Aim of the task:
In the entries below, which lines run from the one containing "if !kind.permits level" to the one containing "write it. -/"? Copy exactly those lines, ends included, and no others.
* * *
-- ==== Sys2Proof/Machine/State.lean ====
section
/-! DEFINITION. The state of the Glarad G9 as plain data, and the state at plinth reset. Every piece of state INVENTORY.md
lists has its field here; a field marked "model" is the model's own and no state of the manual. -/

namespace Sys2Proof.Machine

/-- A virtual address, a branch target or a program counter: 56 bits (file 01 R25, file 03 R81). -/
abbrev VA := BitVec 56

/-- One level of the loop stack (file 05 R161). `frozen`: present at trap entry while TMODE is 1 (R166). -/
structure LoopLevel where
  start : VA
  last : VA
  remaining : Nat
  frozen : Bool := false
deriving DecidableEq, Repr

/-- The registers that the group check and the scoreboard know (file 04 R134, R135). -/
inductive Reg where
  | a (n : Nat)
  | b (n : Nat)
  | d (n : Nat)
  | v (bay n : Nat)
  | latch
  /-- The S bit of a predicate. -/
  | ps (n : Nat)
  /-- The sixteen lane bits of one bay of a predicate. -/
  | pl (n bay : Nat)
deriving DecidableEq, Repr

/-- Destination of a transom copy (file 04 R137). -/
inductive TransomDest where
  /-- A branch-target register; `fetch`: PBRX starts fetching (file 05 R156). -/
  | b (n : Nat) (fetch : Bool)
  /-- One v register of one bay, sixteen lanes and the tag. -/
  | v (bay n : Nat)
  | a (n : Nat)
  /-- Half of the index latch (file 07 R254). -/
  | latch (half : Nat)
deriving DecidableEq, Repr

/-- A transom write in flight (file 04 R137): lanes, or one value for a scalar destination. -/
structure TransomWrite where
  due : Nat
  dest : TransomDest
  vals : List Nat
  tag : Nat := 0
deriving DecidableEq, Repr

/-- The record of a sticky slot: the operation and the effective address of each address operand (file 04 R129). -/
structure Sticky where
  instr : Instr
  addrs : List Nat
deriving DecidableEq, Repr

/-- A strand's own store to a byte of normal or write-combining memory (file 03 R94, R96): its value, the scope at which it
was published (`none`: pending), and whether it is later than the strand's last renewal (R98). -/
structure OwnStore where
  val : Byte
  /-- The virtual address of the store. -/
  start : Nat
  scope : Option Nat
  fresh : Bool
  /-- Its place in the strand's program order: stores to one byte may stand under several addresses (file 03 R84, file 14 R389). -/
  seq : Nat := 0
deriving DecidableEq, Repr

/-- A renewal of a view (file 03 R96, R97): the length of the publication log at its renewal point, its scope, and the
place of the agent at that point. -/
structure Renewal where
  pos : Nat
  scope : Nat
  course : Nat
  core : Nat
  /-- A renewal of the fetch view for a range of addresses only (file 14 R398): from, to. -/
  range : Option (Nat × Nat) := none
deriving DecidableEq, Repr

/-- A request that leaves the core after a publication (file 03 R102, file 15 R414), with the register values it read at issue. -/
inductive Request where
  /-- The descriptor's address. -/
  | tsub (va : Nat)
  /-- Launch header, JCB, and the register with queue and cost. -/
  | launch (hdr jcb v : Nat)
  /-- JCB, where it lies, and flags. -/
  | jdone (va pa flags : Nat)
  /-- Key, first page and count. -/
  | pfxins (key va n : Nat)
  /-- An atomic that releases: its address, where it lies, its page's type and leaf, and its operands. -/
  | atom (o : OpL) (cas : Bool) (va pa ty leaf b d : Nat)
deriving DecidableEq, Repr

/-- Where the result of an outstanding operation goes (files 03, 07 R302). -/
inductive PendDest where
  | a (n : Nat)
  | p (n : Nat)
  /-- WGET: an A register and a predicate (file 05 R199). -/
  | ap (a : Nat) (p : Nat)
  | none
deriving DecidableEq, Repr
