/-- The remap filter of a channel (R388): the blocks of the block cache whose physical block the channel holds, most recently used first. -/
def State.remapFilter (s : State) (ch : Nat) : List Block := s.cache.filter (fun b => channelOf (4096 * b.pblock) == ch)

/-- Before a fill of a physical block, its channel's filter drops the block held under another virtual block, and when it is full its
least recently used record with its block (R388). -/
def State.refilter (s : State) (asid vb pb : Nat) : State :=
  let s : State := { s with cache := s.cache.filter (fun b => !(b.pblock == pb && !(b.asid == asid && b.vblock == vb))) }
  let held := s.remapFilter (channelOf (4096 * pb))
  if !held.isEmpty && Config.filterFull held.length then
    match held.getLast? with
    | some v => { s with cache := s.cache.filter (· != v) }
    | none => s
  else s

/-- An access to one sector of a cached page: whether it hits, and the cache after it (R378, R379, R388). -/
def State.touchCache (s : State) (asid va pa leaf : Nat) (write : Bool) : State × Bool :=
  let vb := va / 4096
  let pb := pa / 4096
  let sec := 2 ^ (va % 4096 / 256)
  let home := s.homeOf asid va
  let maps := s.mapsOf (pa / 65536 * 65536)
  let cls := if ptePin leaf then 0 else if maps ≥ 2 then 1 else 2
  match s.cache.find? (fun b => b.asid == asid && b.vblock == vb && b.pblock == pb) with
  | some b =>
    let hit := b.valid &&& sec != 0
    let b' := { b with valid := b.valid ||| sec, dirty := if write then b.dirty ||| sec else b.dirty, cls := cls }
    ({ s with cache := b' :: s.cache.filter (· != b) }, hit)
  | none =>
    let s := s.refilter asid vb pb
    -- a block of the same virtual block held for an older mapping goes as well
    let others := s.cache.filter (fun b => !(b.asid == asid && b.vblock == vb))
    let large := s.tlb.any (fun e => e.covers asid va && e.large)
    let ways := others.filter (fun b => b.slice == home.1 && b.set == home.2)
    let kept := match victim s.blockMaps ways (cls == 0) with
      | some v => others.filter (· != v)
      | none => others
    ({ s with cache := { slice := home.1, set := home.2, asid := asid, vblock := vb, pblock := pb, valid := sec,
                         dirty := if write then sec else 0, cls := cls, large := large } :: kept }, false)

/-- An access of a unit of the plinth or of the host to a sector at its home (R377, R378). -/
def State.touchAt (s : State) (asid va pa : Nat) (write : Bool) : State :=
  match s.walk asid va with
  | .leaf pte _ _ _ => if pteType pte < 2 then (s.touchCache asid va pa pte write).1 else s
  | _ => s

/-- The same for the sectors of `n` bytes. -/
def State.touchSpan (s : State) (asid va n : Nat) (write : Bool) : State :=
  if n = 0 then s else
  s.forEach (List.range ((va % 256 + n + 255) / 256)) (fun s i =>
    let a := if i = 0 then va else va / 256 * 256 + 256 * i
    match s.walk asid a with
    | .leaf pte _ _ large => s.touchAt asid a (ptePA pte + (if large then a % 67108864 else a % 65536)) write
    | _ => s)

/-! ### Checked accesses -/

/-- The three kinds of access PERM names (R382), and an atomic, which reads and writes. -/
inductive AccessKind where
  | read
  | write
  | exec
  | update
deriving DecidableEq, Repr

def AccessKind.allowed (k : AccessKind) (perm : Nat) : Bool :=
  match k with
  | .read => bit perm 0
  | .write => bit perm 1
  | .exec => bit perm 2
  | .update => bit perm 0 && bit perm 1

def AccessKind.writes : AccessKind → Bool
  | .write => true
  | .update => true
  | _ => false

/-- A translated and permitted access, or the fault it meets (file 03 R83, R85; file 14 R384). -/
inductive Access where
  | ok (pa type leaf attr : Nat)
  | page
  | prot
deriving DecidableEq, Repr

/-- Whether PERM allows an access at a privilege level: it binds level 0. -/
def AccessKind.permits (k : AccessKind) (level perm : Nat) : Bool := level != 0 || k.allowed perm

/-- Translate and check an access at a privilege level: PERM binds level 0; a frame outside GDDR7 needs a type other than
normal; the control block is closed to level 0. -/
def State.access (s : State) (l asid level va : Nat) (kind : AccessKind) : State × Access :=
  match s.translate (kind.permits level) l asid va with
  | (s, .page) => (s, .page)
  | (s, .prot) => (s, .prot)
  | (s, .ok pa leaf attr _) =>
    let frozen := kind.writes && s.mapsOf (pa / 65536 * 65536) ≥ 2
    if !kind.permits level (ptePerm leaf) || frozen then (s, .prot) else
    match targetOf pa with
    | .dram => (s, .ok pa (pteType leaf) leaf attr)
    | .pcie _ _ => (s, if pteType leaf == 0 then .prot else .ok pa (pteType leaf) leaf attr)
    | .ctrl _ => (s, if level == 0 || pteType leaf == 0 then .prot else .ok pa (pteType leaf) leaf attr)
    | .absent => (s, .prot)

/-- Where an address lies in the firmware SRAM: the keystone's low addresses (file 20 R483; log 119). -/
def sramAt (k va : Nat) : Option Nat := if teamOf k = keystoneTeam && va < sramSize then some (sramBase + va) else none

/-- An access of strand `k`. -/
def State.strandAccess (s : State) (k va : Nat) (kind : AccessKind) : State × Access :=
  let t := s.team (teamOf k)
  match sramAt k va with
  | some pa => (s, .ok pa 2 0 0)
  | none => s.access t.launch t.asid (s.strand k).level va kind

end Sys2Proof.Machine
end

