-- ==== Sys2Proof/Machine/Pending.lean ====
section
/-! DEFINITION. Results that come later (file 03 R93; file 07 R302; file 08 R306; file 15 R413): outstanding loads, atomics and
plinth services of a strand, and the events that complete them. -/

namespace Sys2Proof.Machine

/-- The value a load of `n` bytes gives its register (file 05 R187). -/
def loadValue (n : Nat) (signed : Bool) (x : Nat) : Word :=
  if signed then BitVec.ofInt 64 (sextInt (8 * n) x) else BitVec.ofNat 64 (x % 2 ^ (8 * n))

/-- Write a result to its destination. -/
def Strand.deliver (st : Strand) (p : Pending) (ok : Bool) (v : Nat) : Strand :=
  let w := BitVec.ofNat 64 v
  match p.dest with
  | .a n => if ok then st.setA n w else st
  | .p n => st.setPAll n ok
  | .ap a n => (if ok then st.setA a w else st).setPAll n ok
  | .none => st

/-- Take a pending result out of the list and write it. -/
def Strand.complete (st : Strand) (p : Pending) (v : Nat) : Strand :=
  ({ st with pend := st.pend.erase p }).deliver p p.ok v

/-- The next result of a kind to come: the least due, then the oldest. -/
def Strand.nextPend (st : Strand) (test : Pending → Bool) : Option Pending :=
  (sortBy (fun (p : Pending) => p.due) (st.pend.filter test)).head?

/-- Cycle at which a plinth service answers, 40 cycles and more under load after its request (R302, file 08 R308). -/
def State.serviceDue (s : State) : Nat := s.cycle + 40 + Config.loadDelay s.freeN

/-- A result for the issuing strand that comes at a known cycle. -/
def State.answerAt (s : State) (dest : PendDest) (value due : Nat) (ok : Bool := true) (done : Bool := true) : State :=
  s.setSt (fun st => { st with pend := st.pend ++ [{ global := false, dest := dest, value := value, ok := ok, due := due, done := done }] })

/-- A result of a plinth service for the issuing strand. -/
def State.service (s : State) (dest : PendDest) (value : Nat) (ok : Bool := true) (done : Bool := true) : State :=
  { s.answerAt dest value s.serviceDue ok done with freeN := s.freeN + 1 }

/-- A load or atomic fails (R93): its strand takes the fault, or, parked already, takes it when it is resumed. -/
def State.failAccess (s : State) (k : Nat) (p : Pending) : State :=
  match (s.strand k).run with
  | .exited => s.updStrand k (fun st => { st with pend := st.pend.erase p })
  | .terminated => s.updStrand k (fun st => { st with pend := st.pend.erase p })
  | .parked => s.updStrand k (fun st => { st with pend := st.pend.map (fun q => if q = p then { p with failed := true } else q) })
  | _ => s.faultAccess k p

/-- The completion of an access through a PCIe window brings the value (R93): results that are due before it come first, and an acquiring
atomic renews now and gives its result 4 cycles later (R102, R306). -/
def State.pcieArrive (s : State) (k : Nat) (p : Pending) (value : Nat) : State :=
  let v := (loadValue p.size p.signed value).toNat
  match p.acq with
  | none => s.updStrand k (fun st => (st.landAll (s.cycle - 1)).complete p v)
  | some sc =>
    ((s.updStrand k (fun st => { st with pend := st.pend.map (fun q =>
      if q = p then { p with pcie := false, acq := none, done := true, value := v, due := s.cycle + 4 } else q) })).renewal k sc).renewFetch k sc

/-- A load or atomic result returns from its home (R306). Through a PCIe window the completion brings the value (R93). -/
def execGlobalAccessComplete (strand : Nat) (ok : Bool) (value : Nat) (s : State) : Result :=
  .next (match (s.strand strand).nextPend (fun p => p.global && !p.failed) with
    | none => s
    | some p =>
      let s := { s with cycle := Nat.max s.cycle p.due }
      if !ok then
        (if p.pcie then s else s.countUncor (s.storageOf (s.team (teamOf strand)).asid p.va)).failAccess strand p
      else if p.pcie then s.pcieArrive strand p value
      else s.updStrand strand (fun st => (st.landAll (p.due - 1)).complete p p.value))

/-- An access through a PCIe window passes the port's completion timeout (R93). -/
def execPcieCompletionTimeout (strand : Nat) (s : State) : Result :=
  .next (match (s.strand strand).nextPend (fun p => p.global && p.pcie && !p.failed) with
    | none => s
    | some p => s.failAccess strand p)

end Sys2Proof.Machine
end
* * *
Answer box:
    if !kind.permits level (ptePerm leaf) || frozen then (s, .prot) else
    match targetOf pa with
    | .dram => (s, .ok pa (pteType leaf) leaf attr)
    | .pcie _ _ => (s, if pteType leaf == 0 then .prot else .ok pa (pteType leaf) leaf attr)
    | .ctrl _ => (s, if level == 0 || pteType leaf == 0 then .prot else .ok pa (pteType leaf) leaf attr)
    | .absent => (s, .prot)

/-- Where an address lies in the firmware SRAM: the keystone's low addresses (file 20 R483; log 119). -/
def sramAt (k va : Nat) : Option Nat := if teamOf k = keystoneTeam && va < sramSize then some (sramBase + va) else none

/-- An access of strand `k`. -/
def State.strandAccess (s : State) (k va : Nat) (kind : AccessKind) : State × Access :=
  let t := s.team (teamOf k)
  match sramAt k va with
  | some pa => (s, .ok pa 2 0 0)
  | none => s.access t.launch t.asid (s.strand k).level va kind

end Sys2Proof.Machine
end

-- ==== Sys2Proof/Machine/Pending.lean ====
section
/-! DEFINITION. Results that come later (file 03 R93; file 07 R302; file 08 R306; file 15 R413): outstanding loads, atomics and
plinth services of a strand, and the events that complete them. -/

namespace Sys2Proof.Machine

/-- The value a load of `n` bytes gives its register (file 05 R187). -/
def loadValue (n : Nat) (signed : Bool) (x : Nat) : Word :=
  if signed then BitVec.ofInt 64 (sextInt (8 * n) x) else BitVec.ofNat 64 (x % 2 ^ (8 * n))

/-- Write a result to its destination. -/
def Strand.deliver (st : Strand) (p : Pending) (ok : Bool) (v : Nat) : Strand :=
  let w := BitVec.ofNat 64 v
  match p.dest with
  | .a n => if ok then st.setA n w else st
  | .p n => st.setPAll n ok
  | .ap a n => (if ok then st.setA a w else st).setPAll n ok
  | .none => st

/-- Take a pending result out of the list and write it. -/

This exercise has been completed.